Dataset entries
· · · ·

/-- The format of a code; none for a reserved code (R32, R33). -/
def fmtOfCode : Nat → Option Fmt
  | 0x00 => some .fp32
  | 0x01 => some .bf16
  | 0x02 => some .fp16
  | 0x03 => some .e4m3
  | 0x04 => some .e5m2
  | 0x05 => some .e2m3
  | 0x06 => some .e3m2
  | 0x07 => some .e2m1
  | 0x08 => some .mxint8
  | 0x09 => some .int8row
  | 0x0A => some .tt8
  | 0x0B => some .fp32p
  | 0x0C => some .int32
  | 0x0D => some .int16
  | 0x10 => some .e8m0
  | 0x11 => some .sidecar
  | _ => none

/-- Bits of one element (R32). -/
def fmtBits : Fmt → Nat
  | .fp32 => 32
  | .bf16 => 16
  | .fp16 => 16
  | .e4m3 => 8
  | .e5m2 => 8
  | .e2m3 => 6
  | .e3m2 => 6
  | .e2m1 => 4
  | .mxint8 => 8
  | .int8row => 8
  | .tt8 => 8
  | .fp32p => 64
  | .int32 => 32
  | .int16 => 16
  | .e8m0 => 8
  | .sidecar => 32

/-- Formats whose elements share a batt scale: the block-scaled formats and TT8 (R40). -/
def fmtBlock : Fmt → Bool
  | .e4m3 | .e5m2 | .e2m3 | .e3m2 | .e2m1 | .mxint8 | .tt8 => true
  | _ => false

/-- Formats that may be peeled (R52). -/
def fmtPeels : Fmt → Bool
  | .e4m3 | .e5m2 | .e2m3 | .e3m2 | .e2m1 | .mxint8 => true
  | _ => false

/-- Plank operand formats; TT8 as weight only (R32). -/
def fmtPlank : Fmt → Bool
  | .fp32 | .bf16 | .fp16 | .e4m3 | .e5m2 | .e2m3 | .e3m2 | .e2m1 | .mxint8 | .int8row | .tt8 => true
  | _ => false

/-- Formats that an output-shaper result may take (R32). -/
def fmtShaper : Fmt → Bool
  | .fp32 | .bf16 | .fp16 | .e4m3 | .e5m2 | .e2m3 | .e3m2 | .e2m1 | .mxint8 | .int8row | .fp32p | .int32 | .int16 => true
  | _ => false

/-- Bytes of 32 consecutive elements (R44). -/
def battBytes (f : Fmt) : Nat := fmtBits f * 4

/-- The constants of a floating-point format (R37). -/
structure FpK where
  ebits   : Nat
  mbits   : Nat
  bias    : Int
  emax    : Int
  maxfrac : Nat
deriving DecidableEq, Repr

def fpFP32 : FpK := { ebits := 8, mbits := 23, bias := 127, emax := 127, maxfrac := 0x7FFFFF }
def fpBF16 : FpK := { ebits := 8, mbits := 7, bias := 127, emax := 127, maxfrac := 0x7F }
def fpFP16 : FpK := { ebits := 5, mbits := 10, bias := 15, emax := 15, maxfrac := 0x3FF }
def fpE4M3 : FpK := { ebits := 4, mbits := 3, bias := 7, emax := 8, maxfrac := 6 }
def fpE5M2 : FpK := { ebits := 5, mbits := 2, bias := 15, emax := 15, maxfrac := 3 }
def fpE2M3 : FpK := { ebits := 2, mbits := 3, bias := 1, emax := 2, maxfrac := 7 }
def fpE3M2 : FpK := { ebits := 3, mbits := 2, bias := 3, emax := 4, maxfrac := 3 }
def fpE2M1 : FpK := { ebits := 2, mbits := 1, bias := 1, emax := 2, maxfrac := 1 }

/-- The constants of the floating-point formats; none for the others. -/
def fpOf : Fmt → Option FpK
  | .fp32 => some fpFP32
  | .bf16 => some fpBF16
  | .fp16 => some fpFP16
  | .e4m3 => some fpE4M3
  | .e5m2 => some fpE5M2
  | .e2m3 => some fpE2M3
  | .e3m2 => some fpE3M2
  | .e2m1 => some fpE2M1
  | _ => none

/-- The code of a format's largest finite magnitude (R37). -/
def maxFiniteCode (K : FpK) : Nat := (K.emax + K.bias).toNat * 2 ^ K.mbits + K.maxfrac

/-- A value as the units decode it: NaN, or a sign and sig * 2^e, exact. Zero keeps its sign (R34). -/
inductive Num where
  | nan
  | fin (neg : Bool) (sig : Nat) (e : Int)
deriving DecidableEq, Repr

/-- The zero of sign plus. -/
def Num.zero : Num := .fin false 0 0

def Num.isNan : Num → Bool
  | .nan => true
  | .fin _ _ _ => false

def Num.isZero : Num → Bool
  | .nan => false
  | .fin _ g _ => g == 0

/-- How a result is rounded: to nearest with ties to even, or stochastically with 16 random bits (R37). -/
inductive RMode where
  | rne
  | sr (r16 : Nat)
deriving DecidableEq, Repr

/-- Compares the low `sh` bits of `sig` with half of 2^sh (R37). -/
def cmpHalf (sig sh : Nat) : Ordering := compare (sig % 2 ^ sh * 2) (2 ^ sh)

/-- The 16 bits just below the last kept place (R37). -/
def top16 (sig sh : Nat) : Nat := sig % 2 ^ sh * 2 ^ 16 / 2 ^ sh

/-- `sig` with its low `sh` bits rounded away (R37, R38). -/
def roundShift (sig sh : Nat) (mode : RMode) : Nat :=
  let kept := sig / 2 ^ sh
  let up := match mode with
    | .rne => match cmpHalf sig sh with
      | .gt => true
      | .eq => kept % 2 == 1
      | .lt => false
    | .sr r => decide (top16 sig sh + r % 0x10000 ≥ 0x10000)
  if up then kept + 1 else kept

/-- Position of the highest set bit plus the weight: floor of the binary logarithm (R39). -/
def fexp (sig : Nat) (e : Int) : Int := Int.ofNat sig.log2 + e

/-- round_fp of R37: the code and whether the result saturated. -/
def roundFp (neg : Bool) (sig : Nat) (e : Int) (K : FpK) (mode : RMode) : Nat × Bool :=
  let sbit := if neg then 2 ^ (K.ebits + K.mbits) else 0
  if sig = 0 then (sbit, false) else
  let emin := 1 - K.bias
  let q0 := max (fexp sig e) emin - K.mbits
  let kept0 := if q0 ≤ e then sig * 2 ^ (e - q0).toNat else roundShift sig (q0 - e).toNat mode
  let carry := kept0 == 2 ^ (K.mbits + 1)
  let kept := if carry then kept0 / 2 else kept0
  let q := if carry then q0 + 1 else q0
  let E := q + K.mbits
  let sub := decide (kept < 2 ^ K.mbits)
  let bexp := if sub then 0 else (E + K.bias).toNat
  let frac := if sub then kept else kept - 2 ^ K.mbits
  if E > K.emax ∨ (E = K.emax ∧ frac > K.maxfrac)
  then (sbit + maxFiniteCode K, true)
  else (sbit + bexp * 2 ^ K.mbits + frac, false)

/-- round_int of R38: the integer and whether it saturated. -/
def roundInt (neg : Bool) (sig : Nat) (e : Int) (lim : Nat) (mode : RMode) : Int × Bool :=
  if sig = 0 then (0, false) else
  if fexp sig e ≥ 62 then (if neg then -(lim : Int) else lim, true) else
  let kept := if e ≥ 0 then sig * 2 ^ e.toNat else roundShift sig (-e).toNat mode
  let k := min kept lim
  (if neg then -(k : Int) else k, decide (kept > lim))

/-- Decode of a floating-point code: the value, and true where an infinity was replaced by the largest finite value, which
counts as one saturation (R34, R35, R40). E4M3 has one NaN code and no infinity; E2M3, E3M2 and E2M1 have neither. -/
def decodeFp (f : Fmt) (K : FpK) (code : Nat) : Num × Bool :=
  let frac := code % 2 ^ K.mbits
  let bexp := code / 2 ^ K.mbits % 2 ^ K.ebits
  let neg := code / 2 ^ (K.mbits + K.ebits) % 2 == 1
  let top := bexp == 2 ^ K.ebits - 1
  let plain : Num := if bexp = 0 then .fin neg frac (1 - K.bias - K.mbits)
    else .fin neg (2 ^ K.mbits + frac) (bexp - K.bias - K.mbits)
  match f with
  | .e4m3 => if top && frac == 7 then (.nan, false) else (plain, false)
  | .e2m3 | .e3m2 | .e2m1 => (plain, false)
  | _ =>
    if top then
      if frac = 0 then (.fin neg (2 ^ K.mbits + K.maxfrac) (K.emax - K.mbits), true) else (.nan, false)
    else (plain, false)

/-- Two's complement value of the low `w` bits (R38, R56). -/
def signed (w : Nat) (code : Nat) : Int :=
  let c := code % 2 ^ w
  if c < 2 ^ (w - 1) then c else (c : Int) - 2 ^ w

/-- The low `w` bits of an integer. -/
def unsigned (w : Nat) (i : Int) : Nat := (i % 2 ^ w).toNat

def numOfInt (i : Int) (e : Int) : Num := .fin (decide (i < 0)) i.natAbs e

/-- Value of a TT8 code relative to its batt scale (R53), as an integer in units of 2^-12. -/
def tt8Units (code : Nat) : Int :=
  let S := code / 128 % 2
  let A := code / 16 % 8
  let T := code / 8 % 2
  let D := code % 8
  if A = 0 then 0 else
  let a := A + 7
  let hi : Int := 2 ^ a
  let v : Int := if D = 7 then hi else
    let lo : Int := 2 ^ (a - 1 - D)
    if T = 1 then hi - lo else hi + lo
  if S = 1 then -v else v

/-- Decode of one element code without its batt or row scale (R40, R53, R55, R56). -/
def decodeElem (f : Fmt) (code : Nat) : Num × Bool :=
  match f with
  | .mxint8 => (numOfInt (signed 8 code) (-6), false)
  | .int8row => (numOfInt (signed 8 code) 0, false)
  | .tt8 => (numOfInt (tt8Units code) (-12), false)
  | .int32 => (numOfInt (signed 32 code) 0, false)
  | .int16 => (numOfInt (signed 16 code) 0, false)
  | .e8m0 => (numOfInt (code % 256) 0, false)
  | .sidecar => (numOfInt (code % 2 ^ 32) 0, false)
  | .fp32p => (.nan, false)
  | .fp32 => decodeFp .fp32 fpFP32 code
  | .bf16 => decodeFp .bf16 fpBF16 code
  | .fp16 => decodeFp .fp16 fpFP16 code
  | .e4m3 => decodeFp .e4m3 fpE4M3 code
  | .e5m2 => decodeFp .e5m2 fpE5M2 code
  | .e2m3 => decodeFp .e2m3 fpE2M3 code
  | .e3m2 => decodeFp .e3m2 fpE3M2 code
  | .e2m1 => decodeFp .e2m1 fpE2M1 code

· · · ·

▶ ASSIGNMENT: The expected output is each line of the records above that includes the word "emin".

▶ ANSWER TO THIS TASK:
  let emin := 1 - K.bias
  let q0 := max (fexp sig e) emin - K.mbits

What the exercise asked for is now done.